No sir. If you were to play with the test bench for a couple of minutes, you would be sold to the idea and accept a little server action to support it.
Have you ever tried to copy a few dozen lines of code from Visual Studio to the CP editor? it goes wrong easily and in many ways: HTML encoding check box forgotten, language not specified, too many tabs, ... Try again in the test bench, it is all automatic. I copied all kinds of text snippets and code snippets, without worrying a bit, and it all came out the way I intended. So that is what we should have in all CP editors, if you ask me, and the people who voted for my article.
BTW: are the "hyperlink become two links and possibly an article title" tricks not server side? and you did ask for a C# solution!
2.
The markdown idea does not solve the main problems; it may be a nice additional feature, but it does not touch the heart of the matter: a lot of people just pasting without worrying about anything, AND to be operational it requires people to learn yet another language or behavior, and pay attention.

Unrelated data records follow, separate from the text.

-- ==== Sys2Proof/Machine/Fabric.lean ====
section
/-!
DEFINITION. The meanings of the fabric commands (spec/02_fabric.md): applying fault-map writes and the pin test.
-/

namespace Sys2Proof.Machine

open Sys2Proof

/-! ### Fault-map writes (R64) -/

/-- A write of CELL_CLASS or ELEMENT_FAULT is staged; it replaces an earlier one to the same selector (R472), but not one
that a device change has made void. -/
def effFaultStage (addr sel : Nat) (v : Int) (s : State) : State × Verdict :=
  let rest := s.fab.staged.filter fun w => w.void || !(w.addr == addr && w.sel == sel)
  ({ s with fab := { s.fab with staged := rest ++ [{ addr := addr, sel := sel, value := v }] } }, .ack)

/-- FAULT_APPLY: one apply at the next scan boundary, NAK BUSY while one waits. -/
def effFaultApply (s : State) : State × Verdict :=
  if s.fab.applyPending then (s, .nak .busy) else ({ s with fab := { s.fab with applyPending := true } }, .ack)

def execFaultApply (sess : Nat) (s : State) : Host.Outcome State Fault Refusal :=
  finish s (hostWrite s sess Obj.FAULT_APPLY 0 1 effFaultApply)

/-- Raise FAULT_STAGE_DISCARDED for each cell whose staged writes were discarded. -/
def discardEvents (s : State) (cells : List Nat) : State := cells.foldl (fun s (k : Nat) => raiseA s 0x2003 [.word k]) s

/-- Take every staged write at once: void ones are discarded and counted, the others applied in order. -/
def applyFaults (s : State) : State :=
  let keep := s.fab.staged.filter fun w => !w.void
  let voids := s.fab.staged.filter fun w => w.void
  let s0 := { s with fab := { s.fab with staged := [], applyPending := false } }
  let s1 := discardEvents (s0.incSat Obj.FAULT_DISCARDS 0 voids.length) (voids.map (·.cell)).eraseDups
  let s2 := keep.foldl (fun s w => s.setObj w.addr w.sel w.value) s1
  let changed := ((keep.map (·.cell)).eraseDups).filter fun k => s2.faultEntry k != s1.faultEntry k
  if changed.isEmpty then s2
  else
    let s3 := mapChanged (changed.foldl followCell s2) true
    raiseA s3 0x2002 [.word (s3.obj Obj.FAULT_GEN 0), .word changed.length]

/-- The scan boundary at which an accepted FAULT_APPLY takes effect (R64). -/
def execFaultMapApply (s : State) : Host.Outcome State Fault Refusal :=
  finish s (if s.fab.applyPending ∧ s.tick % 256 = 0 then applyFaults s else s)

/-! ### Pin test (R66, R67) -/

/-- The inputs of a cell that carry a mapped port in the applied image, by their index. -/
def State.litInputs (s : State) (k : Nat) : List Nat :=
  let p := planeOfCell k
  let st := stageOfCell k
  let b := pairedBit st
  let used := (mget [] s.objs Obj.APPLIED_DEST).filter fun d => d.2 ≠ 0xFFFF
  (used.filterMap fun d =>
    let x := lineBefore d.1 (s.objN Obj.APPLIED_ROUTE (p * 1024 + d.1)) d.2.toNat st
    if cellPos b x = posOfCell k then some (bitOf x b) else none).eraseDups

/-- The pin test ends with a status; PIN_TEST_DONE carries the extinction (R66, R72). What its item carries for a test without a
result is not stated: DESIGN CHOICE, the object's present value, that of the latest test with one (log entry 15). -/
def endPinTest (s : State) (k status : Nat) : State :=
  let s := { s with fab := { s.fab with pinTest := none } }
  raiseA (s.setObjN Obj.PIN_TEST_STATUS 0 status) 0x2004 [.word k, .word status, .word (s.obj Obj.PIN_TEST_EXTINCTION 0)]

/-- A commit that reaches APPLYING aborts a running test (Table 2.10). -/
def abortPinTest (s : State) : State :=
  match s.fab.pinTest with
  | some t => endPinTest s t.cell 5
  | none => s

def effPinTestCell (k : Int) (s : State) : State × Verdict :=
  if s.fab.pinTest.isSome || s.commitMoving then (s, .nak .busy)
  else
    let s := (s.setObj Obj.PIN_TEST_CELL 0 k).setObjN Obj.PIN_TEST_STATUS 0 1
    ({ s with fab := { s.fab with pinTest := some { cell := k.toNat, start := s.tick } } }, .ack)

def execPinTestCell (sess : Nat) (k : Int) (s : State) : Host.Outcome State Fault Refusal :=
  finish s (hostWrite s sess Obj.PIN_TEST_CELL 0 k (effPinTestCell k))

/-- The result of a test whose one lit input is `i`: the wanted output is i in BAR, the other in CROSS; the leak is the
output that is left. Which of the samples of the 64 scans give the extinction is not stated: DESIGN CHOICE, those of the last
scan that has ended, tagged INV or not (log entry 15). -/
def pinResult (s : State) (k i : Nat) : State :=
  let cross := (s.elem (2 * k)).cross
  let w := if cross then 1 - i else i
  let tap := fun t => ((s.pd (4 * k + 2 + t)).before s.scan).p
  let s := s.setObjN Obj.PIN_TEST_STATE 0 (boolNat cross)
  s.setObj Obj.PIN_TEST_EXTINCTION 0 (clampInt (-32768) 32767 (ratioLog 1000 (tap (1 - w)) (tap w)))

/-- After 64 scans the test reports (R66). -/
def execPinTestDone (s : State) : Host.Outcome State Fault Refusal :=
  finish s <|
    match s.fab.pinTest with
    | none => s
    | some t =>
      if s.tick - t.start < 64 * 256 then s
      else
        match s.litInputs t.cell with
        | [] => endPinTest s t.cell 3
        | [i] => endPinTest (pinResult s t.cell i) t.cell 2
        | _ => endPinTest s t.cell 4

end Sys2Proof.Machine
end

So IMO markdown is NOT an alternative, it is another feature, not really a solution.
3.
Chris Maunder wrote: ditch PRE tags in favour of CODE tags
with my stuff, the user does not enter PRE tags, he gets them for free.
And at the moment, at least in forums, PRE tags change the background color and offer useful syntax coloring with improved readability, whereas CODE tags don't change the background color making syntax coloring horribly unreadable lacking contrast (that is why I have been asking all the time to select lang='text' by default for CODE tags and not for PRE tags).
I wish you'd only spend a few minutes with the test bench...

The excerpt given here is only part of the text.